Basic parsing techniques
A transition network is a finite state automaton that is used to represent a part of a grammar.
A transition network parser uses a number of these transition networks to represent its entire grammar.
Each network represents one nonterminal symbol in the grammar. Hence, in the grammar for the English language, we would have one transition network for Sentence, one for Noun Phrase, one for Verb Phrase, one for Verb, and so on.
Fig 10.2 shows the transition network equivalents for three production rules.
In each transition network, S1 is the start state, and the accepting state, or final state, is denoted by a heavy border. When a phrase is applied to a transition network, the first word is compared against one of the arcs leading from the first state.
If this word matches one of those arcs, the network moves into the state to which that arc points. Hence, the first network shown in Fig 10.2, when presented with a Noun Phrase, will move from state S1 to state S2.
If a phrase is presented to a transition network and no match is found from the current state, then that network cannot be used and another network must be tried.

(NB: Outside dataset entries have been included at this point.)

/-- The registers of the MAC island. -/
def regRowsMAC : List RegRow := [
  ⟨0x40100004, 0x10000, 9, 0x0, 1, 4, [⟨2, 1, .w1c, 1, 0⟩, ⟨1, 1, .w1c, 1, 0⟩, ⟨0, 1, .ro, 1, 0⟩]⟩,
  ⟨0x40100010, 0x10000, 9, 0x0, 1, 4, [⟨24, 4, .rwp, 1, 0⟩, ⟨20, 2, .rwp, 1, 0⟩, ⟨18, 2, .rwp, 1, 0⟩, ⟨13, 3, .rwp, 1, 0⟩, ⟨12, 1, .rwp, 1, 0⟩, ⟨0, 1, .rwp, 1, 0⟩]⟩,
  ⟨0x40100014, 0x10000, 9, 0x0, 1, 4, [⟨8, 1, .ro, 1, 0⟩, ⟨1, 1, .ro, 1, 0⟩, ⟨0, 1, .ro, 1, 0⟩]⟩,
  ⟨0x40100018, 0x10000, 9, 0x0, 1, 4, [⟨0, 14, .rwp, 1, 0⟩]⟩,
  ⟨0x40100020, 0x10000, 9, 0x0, 1, 8, [⟨32, 32, .rwp, 1, 0⟩, ⟨0, 32, .rwp, 1, 0⟩]⟩,
  ⟨0x40100028, 0x10000, 8, 0x0, 1, 8, [⟨32, 32, .ro, 1, 0⟩, ⟨0, 32, .ro, 1, 0⟩]⟩,
  ⟨0x40100030, 0x10000, 9, 0x0, 1, 4, [⟨0, 32, .rwp, 1, 0⟩]⟩,
  ⟨0x40100040, 0x10000, 9, 0x0, 1, 4, [⟨16, 16, .rwp, 1, 0⟩, ⟨8, 8, .rwp, 1, 0⟩, ⟨4, 1, .rwp, 1, 0⟩, ⟨3, 1, .rwp, 1, 0⟩, ⟨0, 2, .rwp, 3, 3⟩]⟩,
  ⟨0x40100044, 0x10000, 9, 0x0, 1, 4, [⟨16, 16, .rwp, 1, 0⟩, ⟨0, 16, .rwp, 1, 0⟩]⟩,
  ⟨0x40100100, 0x10000, 9, 0x8, 16, 8, [⟨63, 1, .rwp, 1, 0⟩, ⟨0, 48, .rwp, 1, 0⟩]⟩,
  ⟨0x40100180, 0x10000, 9, 0x0, 1, 4, [⟨10, 1, .rwp, 1, 0⟩, ⟨9, 1, .rwp, 1, 0⟩, ⟨0, 9, .rwp, 1, 0⟩]⟩,
  ⟨0x40100200, 0x10000, 9, 0x0, 1, 4, [⟨8, 3, .rwp, 1, 0⟩, ⟨4, 3, .rwp, 1, 0⟩, ⟨0, 3, .rwp, 1, 0⟩]⟩,
  ⟨0x40100300, 0x10000, 8, 0x0, 1, 4, [⟨16, 11, .rwp, 1, 0⟩, ⟨8, 3, .rwp, 1, 0⟩, ⟨2, 1, .rwp, 1, 0⟩, ⟨1, 1, .wo, 1, 0⟩, ⟨0, 1, .rwp, 1, 0⟩]⟩,
  ⟨0x40100304, 0x10000, 8, 0x0, 1, 4, [⟨1, 1, .ro, 1, 0⟩, ⟨0, 1, .ro, 1, 0⟩]⟩,
  ⟨0x40100310, 0x10000, 8, 0x0, 1, 16, [⟨64, 64, .rwp, 1, 0⟩, ⟨32, 32, .rwp, 1, 0⟩, ⟨0, 32, .rwp, 1, 0⟩]⟩,
  ⟨0x40100320, 0x10000, 8, 0x0, 1, 4, [⟨0, 32, .rwp, 1, 0⟩]⟩,
  ⟨0x40100400, 0x10000, 9, 0x0, 1, 4, [⟨16, 11, .ro, 1, 0⟩, ⟨0, 16, .ro, 1, 0⟩]⟩,
  ⟨0x40100410, 0x10000, 9, 0x0, 1, 32, [⟨0, 256, .ro, 1, 0⟩]⟩,
  ⟨0x40100500, 0x20000, 4, 0x0, 1, 4, [⟨16, 16, .rwp, 1, 0⟩, ⟨4, 12, .rwp, 1, 0⟩, ⟨0, 1, .rwp, 1, 0⟩]⟩,
  ⟨0x40104000, 0x10000, 8, 0x8, 1024, 8, [⟨32, 8, .rwp, 1, 0⟩, ⟨0, 32, .rwp, 1, 0⟩]⟩,
  ⟨0x40180600, 0x0, 1, 0x0, 1, 4, [⟨30, 2, .rwp, 1, 0⟩, ⟨29, 1, .rwp, 1, 0⟩, ⟨24, 5, .rwp, 1, 0⟩, ⟨16, 5, .rwp, 1, 0⟩, ⟨0, 16, .rwp, 1, 0⟩]⟩]

/-- The registers of the PTP island. -/
def regRowsPTP : List RegRow := [
  ⟨0x40200004, 0x0, 1, 0x0, 1, 4, [⟨1, 1, .w1c, 1, 0⟩, ⟨0, 1, .ro, 1, 0⟩]⟩,
  ⟨0x40200010, 0x0, 1, 0x0, 1, 4, [⟨0, 24, .rwp, 1, 0⟩]⟩,
  ⟨0x40200018, 0x0, 1, 0x0, 1, 8, [⟨32, 32, .ro, 1, 0⟩]⟩,
  ⟨0x40200100, 0x40, 8, 0x0, 1, 4, [⟨24, 8, .ro, 1, 0⟩, ⟨20, 4, .ro, 1, 0⟩, ⟨16, 4, .ro, 1, 0⟩, ⟨13, 3, .ro, 1, 0⟩, ⟨12, 1, .ro, 1, 0⟩, ⟨11, 1, .ro, 1, 0⟩, ⟨0, 3, .ro, 1, 0⟩]⟩,
  ⟨0x40200108, 0x40, 8, 0x0, 1, 8, [⟨32, 32, .ro, 1, 0⟩, ⟨24, 8, .ro, 1, 0⟩, ⟨16, 8, .ro, 1, 0⟩, ⟨8, 8, .ro, 1, 0⟩, ⟨0, 8, .ro, 1, 0⟩]⟩,
  ⟨0x40200110, 0x40, 8, 0x0, 1, 4, [⟨0, 32, .ro, 1, 0⟩]⟩,
  ⟨0x40200114, 0x40, 8, 0x0, 1, 4, [⟨0, 32, .ro, 1, 0⟩]⟩]

/-- The registers of the NSE island. -/
def regRowsNSE : List RegRow := [
  ⟨0x40210004, 0x0, 1, 0x0, 1, 4, [⟨3, 1, .w1c, 1, 0⟩, ⟨2, 1, .w1c, 1, 0⟩, ⟨1, 1, .w1c, 1, 0⟩, ⟨0, 1, .ro, 1, 0⟩]⟩,
  ⟨0x40210010, 0x0, 1, 0x0, 1, 4, [⟨16, 16, .rwp, 1, 0⟩, ⟨8, 8, .rwp, 1, 0⟩, ⟨2, 6, .rwp, 1, 0⟩, ⟨0, 1, .rwp, 1, 0⟩]⟩,
  ⟨0x40210014, 0x0, 1, 0x0, 1, 4, [⟨16, 16, .rwp, 1, 0⟩, ⟨0, 1, .rwp, 1, 0⟩]⟩,
  ⟨0x40210020, 0x4, 4, 0x0, 1, 4, [⟨31, 1, .ro, 1, 0⟩, ⟨0, 12, .ro, 1, 0⟩]⟩,
  ⟨0x40210100, 0x20, 16, 0x0, 1, 16, [⟨0, 128, .rwp, 1, 0⟩]⟩,
  ⟨0x40210110, 0x20, 16, 0x0, 1, 4, [⟨31, 1, .rwp, 1, 0⟩, ⟨0, 9, .rwp, 1, 0⟩]⟩]

/-- The registers of the PLC island. -/
def regRowsPLC : List RegRow := [
  ⟨0x40220004, 0x0, 1, 0x0, 1, 4, [⟨1, 1, .w1c, 1, 0⟩, ⟨0, 1, .ro, 1, 0⟩]⟩,
  ⟨0x40220010, 0x0, 1, 0x0, 1, 4, [⟨8, 4, .rwp, 1, 0⟩, ⟨0, 1, .rwp, 1, 0⟩]⟩,
  ⟨0x40220020, 0x0, 1, 0x0, 1, 4, [⟨0, 18, .ro, 1, 0⟩]⟩,
  ⟨0x40220024, 0x0, 1, 0x0, 1, 4, [⟨0, 25, .ro, 1, 0⟩]⟩,
  ⟨0x40220028, 0x0, 1, 0x0, 1, 4, [⟨0, 25, .ro, 1, 0⟩]⟩]

/-- The registers of the KEY island. -/
def regRowsKEY : List RegRow := [
  ⟨0x40300004, 0x0, 1, 0x0, 1, 4, [⟨1, 1, .w1c, 1, 0⟩, ⟨0, 1, .ro, 1, 0⟩]⟩,
  ⟨0x40300010, 0x0, 1, 0x0, 1, 4, [⟨24, 8, .ro, 1, 0⟩, ⟨16, 4, .ro, 1, 0⟩, ⟨10, 1, .ro, 1, 0⟩, ⟨9, 1, .ro, 1, 0⟩, ⟨8, 1, .ro, 1, 0⟩, ⟨0, 3, .ro, 1, 0⟩]⟩,
  ⟨0x40300020, 0x0, 1, 0x0, 1, 16, [⟨32, 96, .ro, 1, 0⟩, ⟨0, 32, .ro, 1, 0⟩]⟩,
  ⟨0x40300040, 0x4, 5, 0x0, 1, 4, [⟨8, 8, .ro, 1, 0⟩, ⟨4, 2, .ro, 1, 0⟩, ⟨0, 1, .ro, 1, 0⟩]⟩,
  ⟨0x40300060, 0x0, 1, 0x0, 1, 4, [⟨24, 4, .ro, 1, 0⟩, ⟨17, 1, .ro, 1, 0⟩, ⟨16, 1, .ro, 1, 0⟩, ⟨8, 5, .ro, 1, 0⟩, ⟨0, 5, .ro, 1, 0⟩]⟩,
  ⟨0x40300068, 0x0, 1, 0x0, 1, 8, [⟨0, 48, .ro, 1, 0⟩]⟩,
  ⟨0x40308000, 0x8, 4096, 0x0, 1, 8, [⟨32, 32, .rwt, 1, 0⟩, ⟨20, 12, .rwt, 1, 0⟩, ⟨16, 2, .rwt, 1, 0⟩, ⟨12, 2, .rwt, 1, 0⟩, ⟨8, 3, .rwt, 1, 0⟩, ⟨4, 3, .rwt, 1, 0⟩]⟩]

/-- The registers of the TWN island. -/
def regRowsTWN : List RegRow := [
  ⟨0x40310004, 0x0, 1, 0x0, 1, 4, [⟨2, 1, .w1c, 1, 0⟩, ⟨1, 1, .w1c, 1, 0⟩, ⟨0, 1, .ro, 1, 0⟩]⟩,
  ⟨0x40310010, 0x0, 1, 0x0, 1, 4, [⟨16, 16, .rwp, 1, 0⟩, ⟨8, 8, .rwp, 1, 0⟩, ⟨1, 1, .rwp, 1, 0⟩, ⟨0, 1, .rwp, 1, 0⟩]⟩,
  ⟨0x40310014, 0x0, 1, 0x0, 1, 4, [⟨24, 4, .ro, 1, 0⟩, ⟨12, 1, .ro, 1, 0⟩, ⟨11, 1, .ro, 1, 0⟩, ⟨10, 1, .w1c, 1, 0⟩, ⟨9, 1, .ro, 1, 0⟩, ⟨8, 1, .ro, 1, 0⟩, ⟨4, 2, .ro, 1, 0⟩, ⟨0, 3, .ro, 1, 0⟩]⟩,
  ⟨0x40310018, 0x0, 1, 0x0, 1, 4, [⟨8, 8, .ro, 1, 0⟩, ⟨4, 3, .ro, 1, 0⟩, ⟨3, 1, .ro, 1, 0⟩, ⟨1, 2, .ro, 1, 0⟩, ⟨0, 1, .ro, 1, 0⟩]⟩,
  ⟨0x40310020, 0x0, 1, 0x0, 1, 8, [⟨0, 48, .rwp, 1, 0⟩]⟩,
  ⟨0x40310028, 0x0, 1, 0x0, 1, 4, [⟨0, 12, .rwp, 1, 0⟩]⟩,
  ⟨0x40310030, 0x0, 1, 0x0, 1, 4, [⟨16, 16, .ro, 1, 0⟩, ⟨0, 16, .ro, 1, 0⟩]⟩]

/-- The registers of the FLT island. -/
def regRowsFLT : List RegRow := [
  ⟨0x40320004, 0x0, 1, 0x0, 1, 4, [⟨1, 1, .w1c, 1, 0⟩, ⟨0, 1, .ro, 1, 0⟩]⟩,
  ⟨0x40320010, 0x0, 1, 0x0, 1, 4, [⟨0, 2, .rwp, 1, 0⟩]⟩,
  ⟨0x40320014, 0x0, 1, 0x0, 1, 4, [⟨9, 1, .ro, 1, 0⟩, ⟨8, 1, .ro, 1, 0⟩, ⟨4, 2, .ro, 1, 0⟩, ⟨0, 1, .ro, 1, 0⟩]⟩,
  ⟨0x40320018, 0x0, 1, 0x0, 1, 4, [⟨0, 1, .wo, 1, 0⟩]⟩,
  ⟨0x40320020, 0x4, 5, 0x0, 1, 4, [⟨0, 32, .w1c, 1, 0⟩]⟩,
  ⟨0x40320040, 0x4, 5, 0x0, 1, 4, [⟨0, 32, .ro, 1, 0⟩]⟩,
  ⟨0x40320080, 0x0, 1, 0x0, 1, 64, [⟨0, 512, .ro, 1, 0⟩]⟩,
  ⟨0x40320400, 0x4, 160, 0x0, 1, 4, [⟨0, 2, .rwt, 3, 3⟩]⟩,
  ⟨0x40320800, 0x40, 16, 0x0, 1, 64, [⟨0, 512, .ro, 1, 0⟩]⟩,
  ⟨0x40320C00, 0x40, 8, 0x0, 1, 64, [⟨0, 512, .ro, 1, 0⟩]⟩]

/-- The registers of the PWR island. -/
def regRowsPWR : List RegRow := [
  ⟨0x40330004, 0x0, 1, 0x0, 1, 4, [⟨2, 1, .w1c, 1, 0⟩, ⟨1, 1, .w1c, 1, 0⟩, ⟨0, 1, .ro, 1, 0⟩]⟩,
  ⟨0x40330010, 0x0, 1, 0x0, 1, 4, [⟨8, 1, .w1c, 1, 0⟩, ⟨3, 1, .ro, 1, 0⟩, ⟨0, 3, .ro, 1, 0⟩]⟩,
  ⟨0x40330014, 0x0, 1, 0x0, 1, 4, [⟨8, 3, .ro, 1, 0⟩, ⟨0, 4, .ro, 1, 0⟩]⟩,
  ⟨0x40330018, 0x0, 1, 0x0, 1, 4, [⟨4, 3, .ro, 1, 0⟩, ⟨0, 3, .ro, 1, 0⟩]⟩,
  ⟨0x4033001C, 0x0, 1, 0x0, 1, 4, [⟨16, 8, .ro, 1, 0⟩, ⟨8, 8, .ro, 1, 0⟩, ⟨0, 8, .ro, 1, 0⟩]⟩,
  ⟨0x40330020, 0x0, 1, 0x0, 1, 4, [⟨16, 16, .wo, 1, 0⟩, ⟨0, 1, .wo, 1, 0⟩]⟩]

/-- The registers of the CLK island. -/
def regRowsCLK : List RegRow := [
  ⟨0x40340004, 0x0, 1, 0x0, 1, 4, [⟨2, 1, .w1c, 1, 0⟩, ⟨1, 1, .w1c, 1, 0⟩, ⟨0, 1, .ro, 1, 0⟩]⟩,
  ⟨0x40340010, 0x0, 1, 0x0, 1, 4, [⟨0, 2, .ro, 1, 0⟩]⟩,
  ⟨0x40340014, 0x0, 1, 0x0, 1, 4, [⟨11, 1, .w1c, 1, 0⟩, ⟨10, 1, .w1c, 1, 0⟩, ⟨9, 1, .ro, 1, 0⟩, ⟨8, 1, .ro, 1, 0⟩, ⟨3, 2, .ro, 1, 0⟩, ⟨0, 3, .ro, 1, 0⟩]⟩,
  ⟨0x40340020, 0x0, 1, 0x0, 1, 4, [⟨0, 8, .rwp, 1, 0⟩, ⟨8, 1, .rwp, 1, 0⟩, ⟨9, 1, .rwp, 1, 0⟩, ⟨12, 4, .rwp, 1, 0⟩, ⟨16, 1, .rwp, 1, 0⟩]⟩,
  ⟨0x40340024, 0x0, 1, 0x0, 1, 4, [⟨0, 17, .ro, 1, 0⟩]⟩,
  ⟨0x40340030, 0x0, 1, 0x0, 1, 8, [⟨48, 12, .ro, 1, 0⟩, ⟨32, 10, .ro, 1, 0⟩, ⟨16, 16, .ro, 1, 0⟩, ⟨0, 16, .ro, 1, 0⟩]⟩]

/-- The registers of the PMC island. -/
def regRowsPMC : List RegRow := [
  ⟨0x40350004, 0x0, 1, 0x0, 1, 4, [⟨2, 1, .w1c, 1, 0⟩, ⟨1, 1, .w1c, 1, 0⟩, ⟨0, 1, .ro, 1, 0⟩]⟩,
  ⟨0x40350010, 0x0, 1, 0x0, 1, 4, [⟨0, 16, .rwp, 1, 0⟩]⟩,
  ⟨0x40350014, 0x0, 1, 0x0, 1, 4, [⟨8, 6, .wo, 1, 0⟩, ⟨0, 1, .wo, 1, 0⟩]⟩,
  ⟨0x40350018, 0x0, 1, 0x0, 1, 4, [⟨0, 32, .ro, 1, 0⟩]⟩,
  ⟨0x40350020, 0x0, 1, 0x0, 1, 16, [⟨64, 64, .ro, 1, 0⟩, ⟨32, 32, .ro, 1, 0⟩, ⟨0, 32, .ro, 1, 0⟩]⟩,
  ⟨0x40350030, 0x0, 1, 0x0, 1, 8, [⟨0, 64, .ro, 1, 0⟩]⟩,
  ⟨0x40350100, 0x10, 9, 0x0, 1, 8, [⟨32, 32, .ro, 1, 0⟩, ⟨0, 32, .ro, 1, 0⟩]⟩,
  ⟨0x40350108, 0x10, 9, 0x0, 1, 8, [⟨32, 32, .ro, 1, 0⟩, ⟨0, 32, .ro, 1, 0⟩]⟩,
  ⟨0x40354000, 0x8, 2048, 0x0, 1, 8, [⟨0, 48, .ro, 1, 0⟩]⟩,
  ⟨0x40358000, 0x8, 2048, 0x0, 1, 8, [⟨0, 48, .ro, 1, 0⟩]⟩,
  ⟨0x4035C000, 0x8, 2048, 0x0, 1, 8, [⟨0, 48, .ro, 1, 0⟩]⟩]

/-- The registers of the CHK island. -/
def regRowsCHK : List RegRow := [
  ⟨0x40360004, 0x0, 1, 0x0, 1, 4, [⟨1, 1, .w1c, 1, 0⟩, ⟨0, 1, .ro, 1, 0⟩]⟩,
  ⟨0x40360100, 0x20, 8, 0x0, 1, 4, [⟨8, 3, .rwp, 1, 0⟩, ⟨4, 1, .ro, 1, 0⟩, ⟨1, 3, .rwp, 1, 0⟩, ⟨0, 1, .rwp, 1, 0⟩]⟩,
  ⟨0x40360104, 0x20, 8, 0x0, 1, 4, [⟨2, 1, .w1c, 1, 0⟩, ⟨1, 1, .w1c, 1, 0⟩, ⟨0, 1, .w1c, 1, 0⟩]⟩,
  ⟨0x40360108, 0x20, 8, 0x0, 1, 4, [⟨0, 32, .ro, 1, 0⟩]⟩,
  ⟨0x4036010C, 0x20, 8, 0x0, 1, 4, [⟨16, 16, .ro, 1, 0⟩, ⟨8, 8, .ro, 1, 0⟩, ⟨0, 8, .ro, 1, 0⟩]⟩]

/-- The registers of the BUS island. -/
def regRowsBUS : List RegRow := [
  ⟨0x40370004, 0x0, 1, 0x0, 1, 4, [⟨2, 1, .w1c, 1, 0⟩, ⟨1, 1, .w1c, 1, 0⟩, ⟨0, 1, .ro, 1, 0⟩]⟩,
  ⟨0x40370010, 0x0, 1, 0x0, 1, 8, [⟨63, 1, .w1c, 1, 0⟩, ⟨62, 1, .ro, 1, 0⟩, ⟨58, 4, .ro, 1, 0⟩, ⟨54, 4, .ro, 1, 0⟩, ⟨0, 40, .ro, 1, 0⟩]⟩,
  ⟨0x40370018, 0x0, 1, 0x0, 1, 4, [⟨0, 32, .ro, 1, 0⟩]⟩,
  ⟨0x40370020, 0x0, 1, 0x0, 1, 8, [⟨63, 1, .ro, 1, 0⟩, ⟨60, 3, .ro, 1, 0⟩, ⟨54, 6, .ro, 1, 0⟩, ⟨48, 6, .ro, 1, 0⟩, ⟨20, 20, .ro, 1, 0⟩]⟩]

/-- The registers of the HIF island. -/
def regRowsHIF : List RegRow := [
  ⟨0x40380004, 0x0, 1, 0x0, 1, 4, [⟨3, 1, .ro, 1, 0⟩, ⟨2, 1, .w1c, 1, 0⟩, ⟨1, 1, .w1c, 1, 0⟩, ⟨0, 1, .ro, 1, 0⟩]⟩,
  ⟨0x40380010, 0x0, 1, 0x0, 1, 16, [⟨96, 32, .ro, 1, 0⟩, ⟨64, 32, .ro, 1, 0⟩, ⟨32, 32, .ro, 1, 0⟩, ⟨0, 32, .ro, 1, 0⟩]⟩,
  ⟨0x40380020, 0x0, 1, 0x0, 1, 4, [⟨16, 4, .ro, 1, 0⟩, ⟨0, 6, .ro, 1, 0⟩]⟩,
  ⟨0x40380024, 0x0, 1, 0x0, 1, 4, [⟨0, 10, .rwp, 1, 0⟩]⟩,
  ⟨0x40380028, 0x0, 1, 0x0, 1, 4, [⟨16, 16, .rwp, 1, 0⟩, ⟨0, 1, .wo, 1, 0⟩]⟩,
  ⟨0x40380100, 0x20, 4, 0x0, 1, 8, [⟨12, 28, .rwp, 1, 0⟩]⟩,
  ⟨0x40380108, 0x20, 4, 0x0, 1, 4, [⟨8, 5, .rwp, 1, 0⟩, ⟨0, 1, .rwp, 1, 0⟩]⟩,
  ⟨0x4038010C, 0x20, 4, 0x0, 1, 4, [⟨0, 32, .rw, 1, 0⟩]⟩,
  ⟨0x40380110, 0x20, 4, 0x0, 1, 4, [⟨0, 32, .rw, 1, 0⟩]⟩,
  ⟨0x40380114, 0x20, 4, 0x0, 1, 4, [⟨0, 32, .ro, 1, 0⟩]⟩]

/-- The registers of the JRN island. -/
def regRowsJRN : List RegRow := [
  ⟨0x40390004, 0x0, 1, 0x0, 1, 4, [⟨4, 1, .w1c, 1, 0⟩, ⟨3, 1, .w1c, 1, 0⟩, ⟨2, 1, .w1c, 1, 0⟩, ⟨1, 1, .w1c, 1, 0⟩, ⟨0, 1, .ro, 1, 0⟩]⟩,
  ⟨0x40390010, 0x0, 1, 0x0, 1, 4, [⟨8, 5, .rwp, 1, 0⟩, ⟨0, 1, .rwp, 1, 0⟩]⟩,
  ⟨0x40390018, 0x0, 1, 0x0, 1, 8, [⟨20, 20, .rwp, 1, 0⟩]⟩,
  ⟨0x40390020, 0x0, 1, 0x0, 1, 4, [⟨16, 16, .rwp, 1, 0⟩, ⟨0, 12, .rwp, 1, 0⟩]⟩,
  ⟨0x40390024, 0x0, 1, 0x0, 1, 4, [⟨0, 12, .rwp, 1, 0⟩]⟩,
  ⟨0x40390030, 0x0, 1, 0x0, 1, 4, [⟨0, 32, .ro, 1, 0⟩]⟩,
  ⟨0x40390034, 0x0, 1, 0x0, 1, 4, [⟨0, 16, .ro, 1, 0⟩]⟩,
  ⟨0x40390038, 0x0, 1, 0x0, 1, 4, [⟨0, 32, .rwp, 1, 0⟩]⟩,
  ⟨0x4039003C, 0x0, 1, 0x0, 1, 4, [⟨0, 32, .ro, 1, 0⟩]⟩]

Hence, when starting with the phrase the cat sat on the mat, none of the networks shown in Fig 10.2 will be used because they all have only nonterminal symbols, whereas all the symbols in the cat sat on the mat are terminal.Hence, we need further networks, such as the ones shown in Figure 10.2, which deal with terminal symbols.
Transition networks can be used to determine whether a sentence is grammatically correct, at least according to the rules of the grammar the networks represent.
Parsing using transition networks involves exploring a search space of possible parses in a depth-first fashion.
Let us examine the parse of the following simple sentence:
A cat sat.
We begin in state S1 in the Sentence transition network. To proceed, we must follow the arc that is labeled NounPhrase. We thus move out of the Sentence network and into the NounPhrase network.
The first arc of the NounPhrase network is labeled Noun. We thus move into the Noun network. We now follow each of the arcs in the Noun network and discover that our first word, A, does not match any of them. Hence, we backtrack to the next arc in the NounPhrase network.
This arc is labeled Article, so we move on to the Article transition network. Here, on examining the second label, we find that the first word is matched by the terminal symbol on this arc.
We therefore consume the word, A, and move on to state S2 in the Article network. Because this is a success node, we are able to return to the NounPhrase network and move on to state S2 in this network. We now have an arc labeled Noun.
As before, we move into the Noun network and find that our next word, cat, matches. We thus move to state S4 in the NounPhrase network. This is a success node, and so we move back to the Sentence network and repeat the process for the VerbPhrase arc.
It is possible for a system to use transition networks to generate a derivation tree for a sentence, so that as well as determining whether the sentence is grammatically valid, it parses it fully to obtain further information by semantic analysis from the sentence.
This can be done by simply having the system build up the tree by noting which arcs it successfully followed. When, for example, it successfully follows the NounPhrase arc in the Sentence network, the system generates a root node labeled Sentence and an arc leading from that node to a new node labeled NounPhrase.When the system follows the NounPhrase network and
identifies an article and a noun, these are similarly added to the tree.